* **ENTRIES PROVIDED**
-- ==== Sys2Proof/Machine/Hewer.lean ====
section
/-! DEFINITION. The hewer's events (R28, R111 to R128): checks, issue, verdict, drain and completion of cuts, and code-table
loads. -/

namespace Sys2Proof.Machine

/-! ### Occupancy (R28) -/

/-- BUSY_WINDOW: `hclk` is the number of HCLK cycles of the window. -/
def execBusyWindow (c role hclk : Nat) (s : State) : Res :=
  .next (
    if s.crewPresent c = true ∧ role < 2 then
      let x := s.hewer c role
      let occ := if hclk = 0 then 0 else min 1024 (x.busy * 1024 / (4 * hclk))
      s.setHewer c role { x with occ := occ, heavy := decide (240 * hclk < 100 * x.busy), busy := 0 }
    else s)

/-! ### Head check (R111, R121) -/

/-- What the code tables of an array answer a head cut. -/
inductive TblFit where
  | ready (swap : Bool) | waits | bad
deriving DecidableEq, Repr, Inhabited

/-- The active or shadow table of an array for a cut (R113, R120, R121). -/
def tblFit (x : Hewer) (k : Cut) (a : Nat) : TblFit :=
  let act := Tbl.look {} x.act a
  let shd := Tbl.look {} x.shd a
  let kind := k.fmtS - 6
  if shd.st = 2 ∧ shd.id = k.tblId then (if shd.kind = kind then .ready true else .bad)
  else if shd.st = 1 ∧ shd.id = k.tblId then .waits
  else if act.valid && act.id == k.tblId then (if act.kind = kind then .ready false else .bad)
  else .bad

/-- The head cut's tables on all its arrays (R121). -/
def tblBad (x : Hewer) (k : Cut) : Bool := k.cb && k.arrays.any (fun a => tblFit x k a == .bad)

/-- The hewer can act on its head cut: present, not fenced, its HCLK running (R113). -/
def State.hewerRuns (s : State) (c h : Nat) : Bool := s.hewerLive c h && s.crewRuns c

/-- The head cut completes with BAD_DESCRIPTOR in queue order, and the queue moves on (R111, R114, R121). -/
def refuseHead (c h : Nat) (k : Cut) (rest : List Cut) (s : State) : State :=
  let x := s.hewer c h
  applyRels c (flushDone c h (s.setHewer c h { x with
    queue := rest, checked := false, issued := x.issued ++ [{ cut := k, phase := 2, st := .badDescriptor }] }))

/-- CUT_HEAD_CHECK. -/
def execCutHeadCheck (c role : Nat) (s : State) : Res :=
  .next (
    let x := s.hewer c role
    match x.queue with
    | k :: rest =>
      if s.hewerRuns c role = true ∧ x.checked = false then
        if !k.good (s.crewPresent c) || tblBad x k then refuseHead c role k rest s
        else s.setHewer c role { x with checked := true }
      else s
    | [] => s)

/-! ### Issue (R113, R120, R164) -/

/-- Every block a cut reads is RESIDENT, and every destination block EMPTY or RESIDENT (R113). -/
def blocksReady (s : State) (c h : Nat) (k : Cut) : Bool :=
  (k.reads h).all (fun p => blockSt s c p.1 p.2 == 2)
    && (k.writes h).all (fun p => blockSt s c p.1 p.2 == 0 || blockSt s c p.1 p.2 == 2)

/-- Open cuts of the crew-mate that come before a cut touch or write a block. -/
def mateCuts (s : State) (c h order : Nat) (writesOnly : Bool) (p : Nat × Nat) : Bool :=
  (openCuts s c).any (fun q => q.1 != h && decide (q.2.order < order)
    && ((q.2.writes q.1).contains p || (!writesOnly && (q.2.reads q.1).contains p)))

/-- The order of R164 lets the cut issue: earlier transfers, releases and cuts of the crew-mate are done with its
blocks. -/
def orderReady (s : State) (c h : Nat) (k : Cut) : Bool :=
  (k.reads h).all (fun p => !xferWrites s c k.order p.1 p.2 && !relWaits s c k.order p.1 p.2 && !mateCuts s c h k.order true p)
    && (k.writes h).all (fun p => !xferTouches s c k.order p.1 p.2 && !relWaits s c k.order p.1 p.2
      && !mateCuts s c h k.order false p)

/-- The hewer holds a token, or streams no cut and has idled as long as its last cut kept its arrays busy (R29). -/
def paced (s : State) (c h : Nat) : Bool :=
  s.holds (layerOf c) (colOf c h)
    || ((s.hewer c h).issued.all (fun r => r.phase != 0) && decide ((s.hewer c h).idleUntil ≤ s.hclkNs (galOf c)))

/-- The conditions of R29, R113 and R114 on the head cut. -/
def canIssue (s : State) (c h : Nat) (k : Cut) : Bool :=
  let x := s.hewer c h
  s.hewerRuns c h && (s.gal (galOf c)).ramp == 0 && x.checked && paced s c h
    && decide ((x.issued.filter (fun r => r.phase == 0)).length < 2)
    && decide ((x.issued.filter (fun r => r.phase < 2)).length < 3)
    && blocksReady s c h k && orderReady s c h k
    && (!k.toSkip || decide (k.tiles ≤ (skqFree s c).length))
    && (!k.cb || k.arrays.all (fun a => match tblFit x k a with | .ready _ => true | _ => false))

/-- The tables a cut needs are swapped in: an active table that is invalid leaves the shadow EMPTY (R120).
[DESIGN CHOICE: log entry 136] -/
def swapTables (k : Cut) (x : Hewer) : Hewer :=
  if k.cb then
    k.arrays.foldl (fun x a =>
      if tblFit x k a = .ready true then
        let act := Tbl.look {} x.act a
        let shd := Tbl.look {} x.shd a
        { x with act := Tbl.put x.act a { shd with valid := true, st := 0 }
                 shd := Tbl.put x.shd a { act with valid := false, st := if act.valid then 2 else 0 } }
      else x) x
  else x

/-- The head cut issues: tables swapped, skip-queue entries reserved, destination blocks DRAINING; a retry decodes with the
tables of the issue (R120, R125). [DESIGN CHOICE: log entry 136] -/
def issueCut (c h : Nat) (k : Cut) (rest : List Cut) (s : State) : State :=
  let x := swapTables k (s.hewer c h)
  let es := if k.toSkip then (skqFree s c).take k.tiles else []
  let dst := k.oBlocks.eraseDups
  let run : CutRun := {
    cut := k, saved := dst.map (fun b => (b, blockSt s c h b))
    tabs := if k.cb then k.arrays.map (fun a => (a, (Tbl.look {} x.act a).entries)) else []
    entries := es }
  let s := s.setHewer c h { x with queue := rest, checked := false, issued := x.issued ++ [run] }
  let s := es.foldl (fun s e => setSkq c e { st := 1, tag := k.sqTag, role := k.role, seq := k.seq } s) s
  setBlocks c h dst 3 s

/-- CUT_ISSUE. -/
def execCutIssue (c role : Nat) (s : State) : Res :=
  .next (
    let x := s.hewer c role
    match x.queue with
    | k :: rest =>
      if s.hewerRuns c role = true ∧ x.checked = true ∧ tblBad x k = true then refuseHead c role k rest s
      else if canIssue s c role k then issueCut c role k rest s
      else s
    | [] => s)

/-! ### Verdict, retry and failures (R115, R116, R122 to R127) -/


/-- A cut runs with checksums (R123, R125). -/
def checksOn (s : State) (k : Cut) : Bool := k.csum || s.chr.hewerCsum || k.op == 2


/-- The lines in error among those a cut reads. -/
def cutErrs (s : State) (c h : Nat) (k : Cut) : List (Nat × Nat) :=
  if s.errs = [] then [] else (cutLines k h).eraseDups.filter (fun p => (s.lineErr (lineOf (.face c p.1 (64 * p.2)))).isSome)

/-- The verdict on a face-store line. -/
def faceVerdict (s : State) (c role line : Nat) : Verdict :=
  s.verdict (lineOf (.face c role (64 * line))) (s.peek (.face c role (64 * line)) 64)

/-- Bytes of a face store as its lines deliver them. -/
def faceBytes (s : State) (c role a n : Nat) : List Byte :=
  if s.errs = [] then s.peek (.face c role a) n
  else (lineSpans a n).flatMap (fun p =>
    let l : Loc := .face c role (p.1 / 64 * 64)
    ((s.delivered (lineOf l) (s.peek l 64)).drop (p.1 % 64)).take p.2)

/-- Issued cut `i` stops with a status; later completions and releases follow (R114, R116, R164). -/
def stopCut (c h i : Nat) (st : Status) (s : State) : State := applyRels c (flushDone c h (failCut c h i st (cutStops c h i s)))

/-- CUT_RETRY: a checksum mismatch. -/
def execCutRetry (c role : Nat) (s : State) : Res :=
  .next (
    let x := s.hewer c role
    match streaming x with
    | some (i, k) =>
      if s.hewerRuns c role = true ∧ checksOn s k.cut = true then
        if k.retried then fenceHewer c role 1 3 (failCut c role i .unitFault (ranFor c role k k.cut.busySum s))
        else s.setHewer c role { x with
          issued := listSet x.issued i { k with retried := true, ran := k.ran + k.cut.busySum }
          busy := x.busy + k.cut.busySum }
      else s
    | none => s)

/-- The issued cut whose operand read is uncorrectable: the oldest that reads such a line, or the one that streams. -/
def ueCut (s : State) (c h : Nat) : Option (Nat × CutRun) :=
  match (s.hewer c h).issued.findIdx? (fun k => k.phase == 0
      && (cutErrs s c h k.cut).any (fun p => faceVerdict s c p.1 p.2 == .uncorrectable)) with
  | some i => ((s.hewer c h).issued[i]?).map (fun k => (i, k))
  | none => streaming (s.hewer c h)

/-- FACE_STORE_UE: an operand read is uncorrectable, and the cut stops (R126). -/
def execFaceStoreUe (c role : Nat) (s : State) : Res :=
  .next (
    match ueCut s c role with
    | some (i, k) =>
      if s.hewerRuns c role then
        let s := match (cutErrs s c role k.cut).find? (fun p => faceVerdict s c p.1 p.2 == .uncorrectable) with
          | some p => noteRead (lineOf (.face c p.1 (64 * p.2))) .uncorrectable false false s
          | none => s
        stopCut c role i .uncorrectable s
      else s
    | none => s)

/-- The issued cut whose rows an array decodes: the newest without a verdict that uses the array with a code table, since an
earlier one has decoded its last row by then (R113, R122). [DEDUCED: log entry 138] -/
def decoding (x : Hewer) (array : Nat) : Option (Nat × CutRun) :=
  (x.issued.zipIdx.filter (fun p => p.1.phase == 0 && p.1.cut.cb && p.1.cut.arrays.contains array)).getLast?.map
    (fun p => (p.2, p.1))

/-- TBL_PARITY_ERROR: the cut stops and the array's active table is invalid (R122). -/
def execTblParityError (c role array : Nat) (s : State) : Res :=
  .next (
    let x := s.hewer c role
    match decoding x array with
    | some (i, _) =>
      if s.hewerRuns c role then
        stopCut c role i .unitFault (s.setHewer c role { x with
          act := Tbl.put x.act array { Tbl.look {} x.act array with valid := false }
          tblParity := satInc 0xFF x.tblParity })
      else s
    | none => s)

/-- A cut's verdict passes: its FP32 result is taken and its drain begins (R76, R116). -/
def passCut (c h i : Nat) (k : CutRun) (s : State) : State :=
  let st := fun xb => if xb then 1 - h else h
  let res := k.cut.compute (faceBytes s c (st k.cut.xbarS)) (faceBytes s c (st k.cut.xbarT)) (faceBytes s c h) k.tabs
  let s := (cutErrs s c h k.cut).foldl (fun s p =>
    noteRead (lineOf (.face c p.1 (64 * p.2))) (faceVerdict s c p.1 p.2) false false s) s
  let s := ranFor c h k k.cut.busySum s
  let x := s.hewer c h
  s.setHewer c h { x with
    issued := listSet x.issued i { k with phase := 1, result := res }
    retries := if k.retried then satInc 0xFFFF x.retries else x.retries }

/-- CUT_VERDICT. An MM_INJECT cut's first attempt always mismatches (R125); an uncorrectable operand or a read of a
crew-mate lost at bring-up stops the cut instead (R126). [DEDUCED: log entry 35] -/
def execCutVerdict (c role : Nat) (s : State) : Res :=
  .next (
    let x := s.hewer c role
    match streaming x with
    | some (i, k) =>
      if s.hewerRuns c role = true ∧ x.issued.all (fun r => r.phase != 1) = true ∧ (k.cut.op ≠ 2 ∨ k.retried = true) then
        if (k.cut.xbarS || k.cut.xbarT) && (s.hewer c (1 - role)).fenceCause == 5 then stopCut c role i .denied s
        else if (cutErrs s c role k.cut).any (fun p => faceVerdict s c p.1 p.2 == .uncorrectable) then s
        else passCut c role i k s
      else s
    | none => s)

/-! ### Drain and completion (R112, R114, R116, R146, R147) -/

/-- The cut that drains. -/
def draining (x : Hewer) : Option (Nat × CutRun) :=
  match x.issued.findIdx? (fun k => k.phase == 1) with
  | some i => (x.issued[i]?).map (fun k => (i, k))
  | none => none

/-- The result that a cut drains: free values where an operand was written after issue (R47). -/
def drainResult (k : CutRun) (s : State) : State × List (List Word) :=
  if k.tainted then
    ({ s with free := s.free + k.cut.m * k.cut.n },
      (List.range k.cut.m).map (fun i => (List.range k.cut.n).map (fun j =>
        BitVec.ofNat 32 (Config.freeValue (s.free + i * k.cut.n + j)))))
  else (s, k.result)

/-- A draining hewer's HCLK runs; a fenced one ends a drain that has begun (R116, R127). -/
def State.hewerDrains (s : State) (c : Nat) : Bool := s.crewPresent c && s.crewRuns c

/-- CUT_DRAIN_TILE: the next tile's RESERVED entry becomes FULL. -/
def execCutDrainTile (c role : Nat) (s : State) : Res :=
  .next (
    match draining (s.hewer c role) with
    | some (i, k) =>
      if s.hewerDrains c = true ∧ k.cut.toSkip = true ∧ k.drained < k.entries.length
          ∧ (skqEntry s c (k.entries.getD k.drained 0)).st = 1 then
        let r := drainResult k s
        let t := k.cut.tile r.2 k.drained
        let d := r.1.dresser c
        let e := k.entries.getD k.drained 0
        let s := r.1.setDresser c { d with
          skq := Tbl.put d.skq e { skqEntry r.1 c e with st := 2, rows := t.2, data := t.1, age := d.ageNext }
          ageNext := d.ageNext + 1 }
        let x := s.hewer c role
        s.setHewer c role { x with issued := listSet x.issued i { k with drained := k.drained + 1 } }
      else s
    | none => s)

/-- The output rows of a cut written to its store (R109). -/
def writeRows (c h : Nat) (k : Cut) (rows : List (List Word)) (s : State) : State :=
  rows.zipIdx.foldl (fun s r =>
    let bs := k.outRow r.1
    (List.range (bs.length / 64)).foldl (fun s j =>
      writeLine (.face c h (64 * (k.oBase + r.2 * k.oStride + j))) ((bs.drop (64 * j)).take 64) s) s) s

/-- A cut whose drain has ended completes OK (R114, R164). -/
def completeCut (c h i : Nat) (k : CutRun) (s : State) : State :=
  let s := if k.cut.toSkip then s
    else
      let r := drainResult k s
      setBlocks c h (k.saved.map (·.1)) 2 (writeRows c h k.cut r.2 r.1)
  let x := s.hewer c h
  applyRels c (flushDone c h (s.setHewer c h { x with
    issued := listSet x.issued i { k with phase := 2, st := .ok, entries := [], saved := [], result := [] } }))

/-- CUT_COMPLETE. -/
def execCutComplete (c role : Nat) (s : State) : Res :=
  .next (
    match draining (s.hewer c role) with
    | some (i, k) =>
      if s.hewerDrains c = true ∧ (k.cut.toSkip = false ∨ k.drained = k.entries.length) then completeCut c role i k s
      else s
    | none => s)

/-! ### Code-table loads (R72, R118, R119) -/

/-- The next load of an array takes its shadow (R118). -/
def nextLoad (c h a : Nat) (s : State) : State :=
  let x := s.hewer c h
  match x.loads.find? (fun l => l.arr == a) with
  | some q => s.setHewer c h { x with shd := Tbl.put x.shd a { id := q.id, kind := q.kind, st := 1 } }
  | none => s

/-- A load ends with a status, and its shadow LOADED or EMPTY. -/
def endLoad (c h : Nat) (q : TblReq) (st : Status) (bs : List Byte) (s : State) : State :=
  let x := s.hewer c h
  let slot : TblSlot := { id := q.id, kind := q.kind, st := if st = .ok then 2 else 0, entries := bs }
  let i := x.loads.findIdx (fun l => l.arr == q.arr)
  let s := s.setHewer c h { x with loads := listDel x.loads i, shd := Tbl.put x.shd q.arr slot }
  postRec c { tag := q.id, status := st, source := 4 + q.role } (nextLoad c h q.arr s)

/-- TBL_LOAD_DONE: a load in flight on a hewer that has been fenced ends UNIT_DEAD. [DESIGN CHOICE: log entry 137] -/
def execTblLoadDone (c role array : Nat) (s : State) : Res :=
  .next (
    match (s.hewer c role).loads.find? (fun l => l.arr == array) with
    | some q =>
      if s.crewPresent c = true ∧ s.crewRuns c = true then
        if (s.hewer c role).fenceCause ≠ 0 then endLoad c role q .unitDead [] s
        else
          match readLine (.face c role (q.addr / 64 * 64)) s with
          | (s, none) => endLoad c role q .uncorrectable [] s
          | (s, some ln) =>
            let bs := (ln.drop (q.addr % 64)).take (if q.kind = 0 then 16 else 8)
            if tableGood bs then endLoad c role q .ok bs s else endLoad c role q .badDescriptor [] s
      else s
    | none => s)

end Sys2Proof.Machine
end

* **WHAT YOU NEED TO DO**
Return only the lines from the beginning of the material up to and including the line with "def tblBad (x", exactly as written.

* **EXERCISE ANSWER**
-- ==== Sys2Proof/Machine/Hewer.lean ====
section
/-! DEFINITION. The hewer's events (R28, R111 to R128): checks, issue, verdict, drain and completion of cuts, and code-table
loads. -/

namespace Sys2Proof.Machine

/-! ### Occupancy (R28) -/

/-- BUSY_WINDOW: `hclk` is the number of HCLK cycles of the window. -/
def execBusyWindow (c role hclk : Nat) (s : State) : Res :=
  .next (
    if s.crewPresent c = true ∧ role < 2 then
      let x := s.hewer c role
      let occ := if hclk = 0 then 0 else min 1024 (x.busy * 1024 / (4 * hclk))
      s.setHewer c role { x with occ := occ, heavy := decide (240 * hclk < 100 * x.busy), busy := 0 }
    else s)

/-! ### Head check (R111, R121) -/

/-- What the code tables of an array answer a head cut. -/
inductive TblFit where
  | ready (swap : Bool) | waits | bad
deriving DecidableEq, Repr, Inhabited

/-- The active or shadow table of an array for a cut (R113, R120, R121). -/
def tblFit (x : Hewer) (k : Cut) (a : Nat) : TblFit :=
  let act := Tbl.look {} x.act a
  let shd := Tbl.look {} x.shd a
  let kind := k.fmtS - 6
  if shd.st = 2 ∧ shd.id = k.tblId then (if shd.kind = kind then .ready true else .bad)
  else if shd.st = 1 ∧ shd.id = k.tblId then .waits
  else if act.valid && act.id == k.tblId then (if act.kind = kind then .ready false else .bad)
  else .bad

/-- The head cut's tables on all its arrays (R121). -/
def tblBad (x : Hewer) (k : Cut) : Bool := k.cb && k.arrays.any (fun a => tblFit x k a == .bad)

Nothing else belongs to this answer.